- [Exercise requirements]: Begin at the line containing "let r := s.fetchLine tag" in the entries below and end at the line containing "write covers. -/"; transcribe that range exactly and nothing outside it.

- [Records for this exercise]:
*** Begin section ***

-- ==== Sys2Proof/Machine/Memory.lean ====
section
/-!
DEFINITION. The meanings of the commands of the context cache, the DRAM, the SRAMs and the checker
(10_arbitration_cache.md, 11_memory_flash.md).
-/

namespace Sys2Proof.Machine

open Sys2Proof

/-! ### Cache maintenance (R454 to R458) -/

/-- An operation ends with its RESULT and the lines it reached. -/
def State.maintEnd (s : State) (result lines : Nat) : State :=
  ((s.set CCH_MAINT_STAT_BUSY 0).set CCH_MAINT_STAT_RESULT result).set CCH_MAINT_STAT_LINES lines

/-- A write of CCH_MAINT orders an operation, refused while one runs (R456). -/
def State.maintOrder (s : State) (p : Path) (op : Nat) : State :=
  s.writeBy p (!s.flag CCH_MAINT_STAT_BUSY && decide (1 ≤ op) && decide (op ≤ 6)) fun t =>
    let t1 := ((t.set CCH_MAINT_STAT_BUSY 1).set CCH_MAINT_STAT_OP op).set CCH_MAINT_STAT_LINES 0
    let tag := t.get CCH_MAINT_ADDR_LINE
    let addressed := op = 1 ∨ op = 2 ∨ op = 4 ∨ op = 5
    if addressed ∧ (cacheable (64 * tag) = false ∨ (op = 2 ∧ cacheable (64 * t.get CCH_MAINT_END_LINE) = false)) then
      t1.maintEnd 2 0
    else if op = 4 ∧ t1.hits tag = false ∧ t1.cch.miss = none ∧ t1.locksInSet tag < 8 then
      let t2 := t1.incWrap CCH_MISS_COUNT
      { t2 with cch := { t2.cch with miss := some tag } }
    else t1

def execInvLine (p : Path) (s : State) : Out := .next (s.maintOrder p 1)
def execInvRange (p : Path) (s : State) : Out := .next (s.maintOrder p 2)
def execInvAll (p : Path) (s : State) : Out := .next (s.maintOrder p 3)
def execLock (p : Path) (s : State) : Out := .next (s.maintOrder p 4)
def execUnlock (p : Path) (s : State) : Out := .next (s.maintOrder p 5)
def execUnlockAll (p : Path) (s : State) : Out := .next (s.maintOrder p 6)

/-- The lines an invalidation reaches: INV_LINE, INV_RANGE, INV_ALL. -/
def State.invReaches (s : State) (op tag : Nat) : Bool :=
  if op = 1 then tag == s.get CCH_MAINT_ADDR_LINE
  else if op = 2 then decide (s.get CCH_MAINT_ADDR_LINE ≤ tag) && decide (tag ≤ s.get CCH_MAINT_END_LINE)
  else op == 3

/-- CCH_MAINT_DONE (R454 to R457): the operation that runs acts and ends; one whose address matches the outstanding miss
waits for it. -/
def execCchMaintDone (s : State) : Out :=
  let op := s.get CCH_MAINT_STAT_OP
  let tag := s.get CCH_MAINT_ADDR_LINE
  let waits := match s.cch.miss with
    | some m => s.invReaches op m || (op == 4 || op == 5) && m == tag
    | none => false
  if s.flag CCH_MAINT_STAT_BUSY = false ∨ waits = true then .next s
  else if op ≤ 3 then
    let hit := s.cch.lines.filter fun l => l.valid && s.invReaches op l.tag
    let s1 := (s.invalidate fun l => s.invReaches op l.tag).maintEnd 0 hit.length
    let locked := (hit.filter fun l => l.locked).length
    let s2 := s1.when (decide (op ≤ 2)) fun t => t.addSat CCH_INV_LOCKED_CNT_COUNT locked
    .next ({ s2 with cch := { s2.cch with held := [] } }.replay s.cch.held)
  else if op = 4 then
    let already := match s.lineOf tag with
      | some l => l.locked
      | none => false
    if already then .next (s.maintEnd 0 0)
    else if 8 ≤ s.locksInSet tag then .next (s.maintEnd 1 0)
    else if s.hits tag then .next ((s.lockWay tag).maintEnd 0 0)
    else .next ((s.lockLine tag).maintEnd 0 0)
  else if op = 5 then
    match s.lineOf tag with
    | some l => if l.locked then .next ((s.unlockWays fun m => m.tag == tag).maintEnd 0 (if l.valid then 1 else 0))
        else .next (s.maintEnd 3 0)
    | none => .next (s.maintEnd 3 0)
  else .next ((s.unlockWays fun _ => true).maintEnd 0 ((s.cch.lines.filter fun l => l.locked && l.valid).length))

/-! ### Cache accesses (R450 to R453) -/

/-- CACHE_READ (R450); an address outside the cacheable regions bypasses the cache (R448). -/
def execCacheRead (addr : BitVec 34) (s : State) : Out :=
  let a := addr.toNat
  if cacheable a then .next (s.access { addr := a })
  else if dramBytes ≤ a then .next s
  else
    let r := s.fetchLine (a / 64)
    .next { r.2 with cch := { r.2.cch with out := r.1.toList } }

/-- CACHE_WRITE (R451). -/
def execCacheWrite (addr : BitVec 34) (bytes : List Byte) (s : State) : Out :=
  let a := addr.toNat
  if cacheable a then .next (s.access { addr := a, bytes := some bytes })
  else if dramBytes < a + bytes.length then .next s
  else .next (s.writeDram a bytes)

/-- CACHE_FILL_DONE (R452, R457): the line allocates unless a running invalidation covers it, the waiting accesses are
served from it and the stalled ones go on. -/
def execCacheFillDone (s : State) : Out :=
  match s.cch.miss with
  | none => .next s
  | some tag =>
    let r := s.fetchLine tag
    let s1 := { r.2 with cch := { r.2.cch with miss := none, waiters := [], stalled := [], out := r.1.toList } }
    let barred := s.flag CCH_MAINT_STAT_BUSY && decide (s.get CCH_MAINT_STAT_OP ≤ 3) && s.invReaches (s.get CCH_MAINT_STAT_OP) tag
    let s2 := match r.1 with
      | some d => if barred then s1 else s1.allocate tag d
      | none => s1
    .next (s2.replay s.cch.stalled)

/-! ### DRAM and SRAM -/

/-- DRAM_READ (R469): the granule of an address, with the bits that have upset in it. -/
def execDramRead (addr : BitVec 34) (upset : BitVec 272) (s : State) : Out :=
  let g := addr.toNat / 32
  if granules ≤ g ∨ s.flag MEM_DRAM_STAT_READY = false then .next s
  else
    let r := (s.upsetGran g upset).readGran g false
    .next { r.2 with mem := { r.2.mem with last := r.1.map fun d => BitVec.ofNat 256 d } }

/-- DRAM_PARTIAL_WRITE (R467): the bytes of one granule that the write covers. -/
def execDramPartialWrite (addr : BitVec 34) (bytes : List Byte) (upset : BitVec 272) (s : State) : Out :=
  let g := addr.toNat / 32
  if granules ≤ g ∨ s.flag MEM_DRAM_STAT_READY = false then .next s
  else
    let r := (s.upsetGran g upset).writeGran addr.toNat (bytes.take (32 - addr.toNat % 32))
    .next { r.2 with mem := { r.2.mem with last := if r.1 then some (BitVec.ofNat 256 (r.2.granData g)) else none } }

/-- SRAM_READ (R461 to R463): a byte is read, with the bits that have upset in its cells since the last access; the test rows are the
checker's alone. -/
def execSramRead (i : Fin 9) (offset : BitVec 24) (upset : BitVec 13) (s : State) : Out :=
  let o := offset.toNat
  if sramSize i ≤ o then .next s
  else .next ((if upset = 0 then s else s.setSram i o (s.sramUpset i o ^^^ upset)).readSram i o false)

/-! ### The checker (R472, R473) -/

/-- The eight data words of the checker as one number. -/
def State.chkData (s : State) : Nat := (List.range 8).foldr (fun k n => (s.reg (MEM_CHK_DATA k)).toNat + 2 ^ 32 * n) 0

/-- The checker's data words set from a number. -/
def State.setChkData (s : State) (n v : Nat) : State :=
  (List.range n).foldl (fun (t : State) k => t.setReg (MEM_CHK_DATA k) (BitVec.ofNat 32 (v / 2 ^ (32 * k)))) s

/-- A host checker operation is accepted: MAINTAIN, a listed target and an index in its range. -/
def State.chkAccepts (s : State) (target : Nat) : Bool :=
  s.mode == modeMaintain &&
    (target == 15 && decide (s.get MEM_CHK_ADDR_INDEX < 64) || decide (target ≤ 5) && decide (s.get MEM_CHK_ADDR_INDEX < 8))

/-- The granule of the test window that INDEX names. -/
def State.chkGranule (s : State) : Nat := granules - 128 + s.get MEM_CHK_ADDR_INDEX

/-- Byte `b` of the SRAM test-row word that INDEX names: data and check bits. -/
def State.rowByte (s : State) (target b : Nat) : Nat :=
  (sget (fun _ => 0) s.mem.rows (64 * target + 4 * s.get MEM_CHK_ADDR_INDEX + b)).toNat

def State.setRowByte (s : State) (target b v : Nat) : State :=
  { s with mem := { s.mem with rows := sput (fun _ => 0) s.mem.rows (64 * target + 4 * s.get MEM_CHK_ADDR_INDEX + b) (BitVec.ofNat 13 v) } }

/-- WRITE_RAW (R473). -/
def execWriteRaw (p : Path) (target : BitVec 4) (s : State) : Out :=
  let t := target.toNat
  .next (s.writeBy p (s.chkAccepts t) fun s0 =>
    let s1 := s0.set MEM_CHK_CTL_TARGET t
    let code := s1.get MEM_CHK_CODE_CODE
    if t = 15 then s1.putGran s1.chkGranule s1.chkData (code % 65536)
    else (List.range 4).foldl (fun (u : State) b =>
      u.setRowByte t b (bitsOf s1.chkData (8 * b + 7) (8 * b) + 256 * bitsOf code (5 * b + 4) (5 * b))) s1)

/-- The stored check bits of the target. -/
def State.chkStored (s : State) (t : Nat) : Nat :=
  if t = 15 then s.granChk s.chkGranule
  else (List.range 4).foldr (fun b n => s.rowByte t b / 256 + 32 * n) 0

/-- READ_RAW (R473). -/
def execReadRaw (p : Path) (target : BitVec 4) (s : State) : Out :=
  let t := target.toNat
  .next (s.writeBy p (s.chkAccepts t) fun s0 =>
    let s1 := (s0.set MEM_CHK_CTL_TARGET t).set MEM_CHK_CODE_CODE (s0.chkStored t)
    if t = 15 then s1.setChkData 8 (s1.granData s1.chkGranule)
    else s1.setChkData 1 ((List.range 4).foldr (fun b n => s1.rowByte t b % 256 + 256 * n) 0))

/-- MEM_CHK_RES of a decoding. -/
def State.chkResult (s : State) (kind synd asynd : Nat) (par : Bool) (bit : Nat) : State :=
  ((((s.set MEM_CHK_RES_KIND kind).set MEM_CHK_RES_SYND synd).set MEM_CHK_RES_ASYND asynd).setFlag MEM_CHK_RES_PAR
    par).set MEM_CHK_RES_BIT bit

/-- READ_CORR (R473): memory is not written and nothing is raised (R471). -/
def execReadCorr (p : Path) (target : BitVec 4) (s : State) : Out :=
  let t := target.toNat
  .next (s.writeBy p (s.chkAccepts t) fun s0 =>
    let s1 := (s0.set MEM_CHK_CTL_TARGET t).set MEM_CHK_CODE_CODE (s0.chkStored t)
    if t = 15 then
      let g := s1.chkGranule
      let e := eccDecode 256 9 (s1.granData g) (s1.granChk g % 1024)
      let a := s1.granChk g / 1024 ^^^ addrFold g
      (s1.setChkData 8 e.data).chkResult (if a ≠ 0 then 3 else e.kind) e.synd a e.par (e.bit.getD 0)
    else
      let es := (List.range 4).map fun b => eccDecode 8 4 (s1.rowByte t b % 256) (s1.rowByte t b / 256)
      let first := (es.zipIdx.find? fun e => e.1.synd != 0).orElse fun _ => es.zipIdx.find? fun e => e.1.kind != 0
      let kind := es.foldl (fun m e => max m e.kind) 0
      let s2 := s1.setChkData 1 (es.foldr (fun e n => e.data + 256 * n) 0)
      match first with
      | none => s2.chkResult 0 0 0 false 0
      | some (e, b) => s2.chkResult kind e.synd 0 e.par ((e.bit.map fun i => 8 * b + i).getD 0))

end Sys2Proof.Machine
end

*** End section ***

- [Solution below]:
    let r := s.fetchLine tag
    let s1 := { r.2 with cch := { r.2.cch with miss := none, waiters := [], stalled := [], out := r.1.toList } }
    let barred := s.flag CCH_MAINT_STAT_BUSY && decide (s.get CCH_MAINT_STAT_OP ≤ 3) && s.invReaches (s.get CCH_MAINT_STAT_OP) tag
    let s2 := match r.1 with
      | some d => if barred then s1 else s1.allocate tag d
      | none => s1
    .next (s2.replay s.cch.stalled)

/-! ### DRAM and SRAM -/

/-- DRAM_READ (R469): the granule of an address, with the bits that have upset in it. -/
def execDramRead (addr : BitVec 34) (upset : BitVec 272) (s : State) : Out :=
  let g := addr.toNat / 32
  if granules ≤ g ∨ s.flag MEM_DRAM_STAT_READY = false then .next s
  else
    let r := (s.upsetGran g upset).readGran g false
    .next { r.2 with mem := { r.2.mem with last := r.1.map fun d => BitVec.ofNat 256 d } }

/-- DRAM_PARTIAL_WRITE (R467): the bytes of one granule that the write covers. -/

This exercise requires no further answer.